我总结了一下问题，你提供的可下载的预训练权重中包含多个文件：第一个是MAE预训练的VIT权重-> mae_pretrain_vit_base_full.pth，第二个是你引入了STD模块后训练了12个epoch的权重 ->epoch_12.pth，但是现在有一个很奇怪的事情，当我拿第一个权重训练时得到的MAP值居然是远大于第二个的，理论上来说不是应该第二个权重训练出来的效果会更好吗，所以我很疑惑，还请解答。

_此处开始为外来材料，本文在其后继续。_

theorem State.performAll_keeps {r s : State} (h : Keeps r s) (uid : Nat) :
    Keeps r (State.performAll s uid) := by
  unfold State.performAll
  try dsimp only
  repeat' (first | with_reducible assumption | intro _ | with_reducible apply State.applyQuarter_keeps |
                  with_reducible apply State.performOther_keeps | with_reducible apply keepsO_next |
                  with_reducible apply keeps_foldl | split | simp only [keeps_mk_iff])

theorem State.flushMatrix_keeps {r s : State} (h : Keeps r s) (core : Nat) (upto : Nat) :
    Keeps r (State.flushMatrix s core upto) := by
  unfold State.flushMatrix
  try dsimp only
  repeat' (first | with_reducible assumption | intro _ | with_reducible apply State.performAll_keeps |
                  with_reducible apply State.wloadAll_keeps | with_reducible apply keepsO_next |
                  with_reducible apply keeps_foldl | split | simp only [keeps_mk_iff])

/-! ## Order -/

theorem State.completeOp_keeps {r s : State} (h : Keeps r s) (w : Nat) (op : Nat) :
    Keeps r (State.completeOp s w op) := by
  unfold State.completeOp
  try dsimp only
  repeat' (first | with_reducible assumption | intro _ | with_reducible apply State.modWatch_keeps |
                  with_reducible apply keepsO_next | with_reducible apply keeps_foldl | split | simp only [keeps_mk_iff])

theorem State.returnAcc_keeps {r s : State} (h : Keeps r s) (w : Nat) (o : Op) (i : Nat) (a : Acc) :
    Keeps r (State.returnAcc s w o i a) := by
  unfold State.returnAcc
  try dsimp only
  repeat' (first | with_reducible assumption | intro _ | with_reducible apply State.modWatch_keeps |
                  with_reducible apply keepsO_next | with_reducible apply keeps_foldl | split | simp only [keeps_mk_iff])

theorem State.performWrite_keeps {r s : State} (h : Keeps r s) (w : Nat) (op : Nat) (key : Nat) (n : Nat) (v : Nat) :
    Keeps r (State.performWrite s w op key n v) := by
  unfold State.performWrite
  try dsimp only
  repeat' (first | with_reducible assumption | intro _ | with_reducible apply State.modCtx_keeps |
                  with_reducible apply State.modWatch_keeps | with_reducible apply State.writeN_keeps |
                  with_reducible apply keepsO_next | with_reducible apply keeps_foldl | split | simp only [keeps_mk_iff])

theorem State.atomStep_keeps {r s : State} (h : Keeps r s) (w : Nat) (o : Op) (i : Nat) (a : Acc) :
    Keeps r (State.atomStep s w o i a) := by
  unfold State.atomStep
  try dsimp only
  repeat' (first | with_reducible assumption | intro _ | with_reducible apply State.completeOp_keeps |
                  with_reducible apply State.modWatch_keeps | with_reducible apply State.performWrite_keeps |
                  with_reducible apply keepsO_next | with_reducible apply keeps_foldl | split | simp only [keeps_mk_iff])

theorem State.settleAccess_keeps {r s : State} (h : Keeps r s) (n : Nat) (o : Op) (i : Nat) (a : Acc) :
    Keeps r (State.settleAccess s n o i a) := by
  unfold State.settleAccess
  try dsimp only
  repeat' (first | with_reducible assumption | intro _ | with_reducible apply State.atomStep_keeps |
                  with_reducible apply State.returnAcc_keeps | with_reducible apply keepsO_next |
                  with_reducible apply keeps_foldl | split | simp only [keeps_mk_iff])

theorem State.settleOp_keeps {r s : State} (h : Keeps r s) (n : Nat) (o : Op) :
    Keeps r (State.settleOp s n o) := by
  unfold State.settleOp
  try dsimp only
  repeat' (first | with_reducible assumption | intro _ | with_reducible apply State.completeOp_keeps |
                  with_reducible apply State.settleAccess_keeps | with_reducible apply keepsO_next |
                  with_reducible apply keeps_foldl | split | simp only [keeps_mk_iff])

theorem State.settleOrder_keeps {r s : State} (h : Keeps r s) (n : Nat) :
    Keeps r (State.settleOrder s n) := by
  unfold State.settleOrder
  try dsimp only
  repeat' (first | with_reducible assumption | intro _ | with_reducible apply State.settleOp_keeps |
                  with_reducible apply keepsO_next | with_reducible apply keeps_foldl | split | simp only [keeps_mk_iff])

/-! ## Ladder -/

theorem State.postEvent_keeps {r s : State} (h : Keeps r s) (die : Nat) (kind : Nat) (ctx : Nat) (arg0 : Nat) (arg1 : Word) :
    Keeps r (State.postEvent s die kind ctx arg0 arg1) := by
  unfold State.postEvent
  try dsimp only
  repeat' (first | with_reducible assumption | intro _ | with_reducible apply State.modDie_keeps |
                  with_reducible apply keepsO_next | with_reducible apply keeps_foldl | split | simp only [keeps_mk_iff])

theorem State.writeEvent_keeps {r s : State} (h : Keeps r s) (die : Nat) :
    Keeps r (State.writeEvent s die) := by
  unfold State.writeEvent
  try dsimp only
  repeat' (first | with_reducible assumption | intro _ | with_reducible apply State.modDie_keeps |
                  with_reducible apply State.writeBytes_keeps | with_reducible apply keepsO_next |
                  with_reducible apply keeps_foldl | split | simp only [keeps_mk_iff])

theorem State.writeEvents_keeps {r s : State} (h : Keeps r s) (die n : Nat) : Keeps r (s.writeEvents die n) := by
  induction n generalizing s with
  | zero => exact h
  | succ n ih => exact ih (State.writeEvent_keeps h die)

theorem State.escRecord_keeps {r s : State} (h : Keeps r s) (cx : Nat) (rung : Nat) (x : Esc) :
    Keeps r (State.escRecord s cx rung x) := by
  unfold State.escRecord
  try dsimp only
  repeat' (first | with_reducible assumption | intro _ | with_reducible apply State.modCtx_keeps |
                  with_reducible apply State.writeN_keeps | with_reducible apply keepsO_next |
                  with_reducible apply keeps_foldl | split | simp only [keeps_mk_iff])

theorem State.takeLayout_keeps {r s : State} (h : Keeps r s) (ctx : Nat) (pcn : Nat) (scratch : Nat) (xwin : Nat) :
    Keeps r (State.takeLayout s ctx pcn scratch xwin) := by
  unfold State.takeLayout
  refine h.trans ⟨fun w => ?_, le_rfl, le_rfl, le_rfl, Nat.le_succ _⟩
  exact memForget_wf (memForget_wf (memForget_wf w _ _) _ _) _ _

theorem State.freshWindows_keeps {r s : State} (h : Keeps r s) (w : Watch) :
    Keeps r (State.freshWindows s w) := by
  exact h.trans ⟨fun g => foldl_keeps (fun m => Memory.wf m = true) g fun m p g => memForget_wf g _ _, le_rfl, le_rfl, le_rfl,
      Nat.le_succ _⟩

theorem State.addWatch_keeps {r s : State} (h : Keeps r s) (w : Watch) :
    Keeps r (State.addWatch s w) := by
  unfold State.addWatch
  try dsimp only
  repeat' (first | with_reducible assumption | intro _ | with_reducible apply State.bump_keeps |
                  with_reducible apply State.freshWindows_keeps | with_reducible apply State.putWatch_keeps |
                  with_reducible apply keepsO_next | with_reducible apply keeps_foldl | split | simp only [keeps_mk_iff])

theorem State.unhold_keeps {r s : State} (h : Keeps r s) (core : Nat) (w : Nat) :
    Keeps r (State.unhold s core w) := by
  unfold State.unhold
  try dsimp only
  repeat' (first | with_reducible assumption | intro _ | with_reducible apply State.modCore_keeps |
                  with_reducible apply keepsO_next | with_reducible apply keeps_foldl | split | simp only [keeps_mk_iff])

theorem State.killWatch_keeps {r s : State} (h : Keeps r s) (w : Nat) (fault : Bool) :
    Keeps r (State.killWatch s w fault) := by
  unfold State.killWatch
  try dsimp only
  repeat' (first | with_reducible assumption | intro _ | with_reducible apply State.modWatch_keeps |
                  with_reducible apply State.sendCrew_keeps | with_reducible apply State.unhold_keeps |
                  with_reducible apply keepsO_next | with_reducible apply keeps_foldl | split | simp only [keeps_mk_iff])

lsj1111 · 2024-03-28T09:07:52Z

当我加载你的epoch_12权重时，出现了下述报错信息：
missing keys in source state_dict: fc_cls.weight, fc_cls.bias, decoder_blocks.2.layer_reg.norms.0.weight, decoder_blocks.2.layer_reg.norms.0.bias, decoder_blocks.2.layer_reg.norms.1.weight, decoder_blocks.2.layer_reg.norm
s.1.bias, decoder_blocks.2.layer_reg.norms.2.weight, decoder_blocks.2.layer_reg.norms.2.bias, decoder_blocks.2.layer_reg.convs.0.weight, decoder_blocks.2.layer_reg.convs.0.bias, decoder_blocks.2.layer_reg.convs.1.weight,
decoder_blocks.2.layer_reg.convs.1.bias, decoder_blocks.2.layer_reg.convs.2.weight, decoder_blocks.2.layer_reg.convs.2.bias, decoder_blocks.2.layer_reg.norm_reg.weight, decoder_blocks.2.layer_reg.norm_reg.bias, decoder_bl
ocks.2.layer_reg.fc_reg.weight, decoder_blocks.2.layer_reg.fc_reg.bias, decoder_blocks.3.layer_reg.norms.0.weight, decoder_blocks.3.layer_reg.norms.0.bias, decoder_blocks.3.layer_reg.norms.1.weight, decoder_blocks.3.layer
_reg.norms.1.bias, decoder_blocks.3.layer_reg.norms.2.weight, decoder_blocks.3.layer_reg.norms.2.bias, decoder_blocks.3.layer_reg.convs.0.weight, decoder_blocks.3.layer_reg.convs.0.bias, decoder_blocks.3.layer_reg.convs.1
.weight, decoder_blocks.3.layer_reg.convs.1.bias, decoder_blocks.3.layer_reg.convs.2.weight, decoder_blocks.3.layer_reg.convs.2.bias, decoder_blocks.3.layer_reg.norm_reg.weight, decoder_blocks.3.layer_reg.norm_reg.bias, decoder_blocks.3.layer_reg.fc_reg.weight, decoder_blocks.3.layer_reg.fc_reg.bias, decoder_blocks.4.layer_reg.norms.0.weight, decoder_blocks.4.layer_reg.norms.0.bias, decoder_blocks.4.layer_reg.norms.1.weight, decoder_block
s.4.layer_reg.norms.1.bias, decoder_blocks.4.layer_reg.convs.0.weight, decoder_blocks.4.layer_reg.convs.0.bias, decoder_blocks.4.layer_reg.convs.1.weight, decoder_blocks.4.layer_reg.convs.1.bias, decoder_blocks.4.layer_re
g.norm_reg.weight, decoder_blocks.4.layer_reg.norm_reg.bias, decoder_blocks.4.layer_reg.fc_reg.weight, decoder_blocks.4.layer_reg.fc_reg.bias, decoder_blocks.5.layer_reg.norms.0.weight, decoder_blocks.5.layer_reg.norms.0.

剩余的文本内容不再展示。